--- EXERCISE DATA ---
============

-- ==== Sys2Proof/Certificates/Slice0/Obligations.lean ====
section
/-! DEFINITION. The statements for the provers: what the block does, rule by rule of spec/. -/

section

open Sys2Proof Sys2Proof.Machine

/-- A step takes the front command and runs it on the state with the queue's rest. -/
def Obligations.StepRunsTheFrontCommand : Prop :=
  ∀ (c : Instr) (q : List Instr) (s : State), s.pending = c :: q → step s = exec c { s with pending := q }

/-- The queue of waiting commands is the model's (log entry 1): an empty queue idles, and no command changes the queue. -/
def Obligations.QueueRunsFirstInFirstOut : Prop :=
  (∀ s : State, s.pending = [] → step s = .next s) ∧
  (∀ (c : Instr) (s t : State), exec c s = .next t → t.pending = s.pending)

/-- Every command answers a next state; log entry 2. -/
def Obligations.EveryCommandAnswersANextState : Prop := ∀ (c : Instr) (s : State), ∃ t, exec c s = .next t

/-- The invariants hold at reset. -/
def Obligations.ResetIsCanonicalAndLegal : Prop :=
  State.reset.canonical ∧ State.reset.legalMode ∧ State.reset.pending = [] ∧ State.reset.waits = [] ∧ State.reset.armed = [] ∧
    State.reset.Quiet

/-- An inductive invariant: the canonical form of the sparse maps. -/
def Obligations.StepKeepsTheCanonicalForm : Prop :=
  ∀ s t : State, s.canonical → step s = .next t → t.canonical

/-- R30: an inductive invariant, and what a read of `SYS_MODE` shows of it. -/
def Obligations.EveryStepKeepsTheModeLegal : Prop :=
  ∀ s : State, s.legalMode →
    (fget (s.peek Reg.SYS_MODE) Reg.SYS_MODE_MODE = s.pwr.mode ∧ s.pwr.mode < 12) ∧
    ∀ t, step s = .next t → t.legalMode

/-- R37, R38, R40, R430: the three commands that begin a cold start. `memBase` is step memory filled with HALT (R183). -/
def Obligations.ColdCausesStartTheDeviceCold : Prop :=
  ∀ s : State, s.canonical → ∀ c cause, (c, cause) ∈ [(Instr.powerOnReset, (1 : Word)), (.nrstLow, 2), (.brownout, 4)] →
    ∃ u, exec c s = .next u ∧ u.start.busy = true ∧ u.start.cold = true ∧ u.now = 0 ∧
      u.core0.run = .held ∧ u.core1.run = .held ∧ (∀ e, (u.eng e).run = false) ∧
      u.reg Reg.SYS_RSTCAUSE = cause ||| (if s.start.busy = true ∧ s.now = s.start.began then s.start.causes else 0) ∧
      (∀ a, a ≠ Reg.SYS_RSTCAUSE → u.reg a = if keepAlways a then s.reg a else regReset a) ∧
      (∀ a, 0x30000000 ≤ a → a < 0x30022000 → u.byte a = memBase a) ∧
      u.snap = [] ∧ u.waits = [] ∧ u.shadow = [] ∧ u.armed = [] ∧ u.cfg.sched = none ∧ u.cfg.held = none ∧
      (s.flc.op = none → ∀ a, 0x22000000 ≤ a → a < 0x22080000 → u.byte a = s.byte a)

============

--- PROBLEM TO SOLVE ---
Using the data above, print exactly the lines from the line that contains "open Sys2Proof Sys2Proof.Machine" through the line that contains "(∀ a, 0x30000000", with both included.

--- TASK RESPONSE ---
open Sys2Proof Sys2Proof.Machine

/-- A step takes the front command and runs it on the state with the queue's rest. -/
def Obligations.StepRunsTheFrontCommand : Prop :=
  ∀ (c : Instr) (q : List Instr) (s : State), s.pending = c :: q → step s = exec c { s with pending := q }

/-- The queue of waiting commands is the model's (log entry 1): an empty queue idles, and no command changes the queue. -/
def Obligations.QueueRunsFirstInFirstOut : Prop :=
  (∀ s : State, s.pending = [] → step s = .next s) ∧
  (∀ (c : Instr) (s t : State), exec c s = .next t → t.pending = s.pending)

/-- Every command answers a next state; log entry 2. -/
def Obligations.EveryCommandAnswersANextState : Prop := ∀ (c : Instr) (s : State), ∃ t, exec c s = .next t

/-- The invariants hold at reset. -/
def Obligations.ResetIsCanonicalAndLegal : Prop :=
  State.reset.canonical ∧ State.reset.legalMode ∧ State.reset.pending = [] ∧ State.reset.waits = [] ∧ State.reset.armed = [] ∧
    State.reset.Quiet

/-- An inductive invariant: the canonical form of the sparse maps. -/
def Obligations.StepKeepsTheCanonicalForm : Prop :=
  ∀ s t : State, s.canonical → step s = .next t → t.canonical

/-- R30: an inductive invariant, and what a read of `SYS_MODE` shows of it. -/
def Obligations.EveryStepKeepsTheModeLegal : Prop :=
  ∀ s : State, s.legalMode →
    (fget (s.peek Reg.SYS_MODE) Reg.SYS_MODE_MODE = s.pwr.mode ∧ s.pwr.mode < 12) ∧
    ∀ t, step s = .next t → t.legalMode

/-- R37, R38, R40, R430: the three commands that begin a cold start. `memBase` is step memory filled with HALT (R183). -/
def Obligations.ColdCausesStartTheDeviceCold : Prop :=
  ∀ s : State, s.canonical → ∀ c cause, (c, cause) ∈ [(Instr.powerOnReset, (1 : Word)), (.nrstLow, 2), (.brownout, 4)] →
    ∃ u, exec c s = .next u ∧ u.start.busy = true ∧ u.start.cold = true ∧ u.now = 0 ∧
      u.core0.run = .held ∧ u.core1.run = .held ∧ (∀ e, (u.eng e).run = false) ∧
      u.reg Reg.SYS_RSTCAUSE = cause ||| (if s.start.busy = true ∧ s.now = s.start.began then s.start.causes else 0) ∧
      (∀ a, a ≠ Reg.SYS_RSTCAUSE → u.reg a = if keepAlways a then s.reg a else regReset a) ∧
      (∀ a, 0x30000000 ≤ a → a < 0x30022000 → u.byte a = memBase a) ∧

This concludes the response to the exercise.